Sanjay Podder: Well, I'm not an expert on that topic, so I won't be able to comment much on that, but I can talk about the fact that, you were discussing on efficiencies. For the same energy.
You know, you can, do a lot more with ai and what I mean by that is, the way we build AI today, whether it's training or inferencing, there is a number of easy things to do, which has a huge impact in amount of energy you need for that AI. I think there was a reference to, for example, large gen AI models.
They are typically preferred because, probably it gives more accuracy. But the reality is, in different business scenarios, you don't necessarily have to go to the largest of the models, right? And, in fact, most of the LLM providers today are giving you LLMs of different t shirt sizes. 7 billion parameters, 80 billion parameters.
One of the intelligent things to do is, fit for purpose. You select a model which is good enough for your business use case. You don't necessarily go to the largest of the model. And the energy need is substantially lowered in the process, for example, right? And that to me are very practical levers. The other thing, for example, there was, I think, Prasad referred to that these models, end of the day, they are deep learning models.
You know, there are techniques like quantizing, pruning, by which you can compress the models, such that smaller models will likely take less energy, for example. And then, of course, you know, inferencing. Traditionally, we have been always thinking about training with classical AI. But with generative AI, the game has changed.
Because with gen AI, given it's how pervasive and everybody is using it, millions of queries, the inferencing part takes more energy than training.

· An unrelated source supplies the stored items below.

-- ==== Sys2Proof/Machine/StatusFrames.lean ====
section
/-! DEFINITION. Status frames on the wire (42_decode.md): STATUS_FRAME, the pure form of the decoder (R204), and the
source's pure encoder (R160). -/

namespace Sys2Proof.Machine

/-- STATUS_FRAME: the UART delivers the frame's bytes, each handled by the rule of the phase it finds (R190 to R200,
R204), with no tick between them (log 11). -/
def execStatusFrame (f : Frame) (s : State) : Host.Outcome State Fault Refusal := .next (deliverBytes f.bytes s)

/-- The bytes of `encode_instruction(address, opcode, payload)` (R100, R160), from its arguments alone. -/
def encodeInstruction (addr opc : Byte) (payload : List Byte) : List Byte :=
  let len : Byte := BitVec.ofNat 8 (payload.length + 2)
  [Config.marker, Config.marker, addr, len, opc] ++ payload ++ [~~~ sum8 ([addr, len, opc] ++ payload)]

/-- How `decode(a, r)` ends (R204): a fault after so many bytes, a success, or more bytes needed. -/
inductive DecodeEnd where
  | fault (code : FaultCode) (after : Nat)
  | ok (err : Byte) (payload : List Byte) (after : Nat)
  | needMore
  deriving DecidableEq, Repr

/-- `decode(a, r)` (R204), the whole decoder as a function of the received bytes. `needMore` is a sequence "that stops
before the byte a line needs". -/
def decodeStatus (a : Byte) (r : List Byte) : DecodeEnd :=
  if r.length < 2 then .needMore
  else if ¬ (r.getD 0 0 = Config.marker ∧ r.getD 1 0 = Config.marker) then .fault .framing 2
  else if r.length < 3 then .needMore
  else if r.getD 2 0 ≠ a then .fault .addrMismatch 3
  else if r.length < 4 then .needMore
  else if (r.getD 3 0).toNat < 2 then .fault .length 4
  else if r.length < (r.getD 3 0).toNat + 4 then .needMore
  else if r.getD ((r.getD 3 0).toNat + 3) 0 ≠
      ~~~ sum8 (r.getD 2 0 :: r.getD 3 0 :: r.getD 4 0 :: (r.drop 5).take ((r.getD 3 0).toNat - 2)) then
    .fault .checksum ((r.getD 3 0).toNat + 4)
  else .ok (r.getD 4 0) ((r.drop 5).take ((r.getD 3 0).toNat - 2)) ((r.getD 3 0).toNat + 4)

end Sys2Proof.Machine
end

Now again, simple techniques can be used to lower that, like you have one shot inferencing, if you batch your prompts, now when you do these things, you come to your answers quicker.
So, you know, you don't have to go and query the large model again and again So if you want to, you know, design your trip itinerary to San Francisco, instead of, you know, asking 15 prompts, you think about it, how do you batch it, this is my purpose, this is why I'm going, you know, this many days I'll be there, and, you know, it is very likely you'll get your itinerary in one shot, and in the process, a lot less energy will be used.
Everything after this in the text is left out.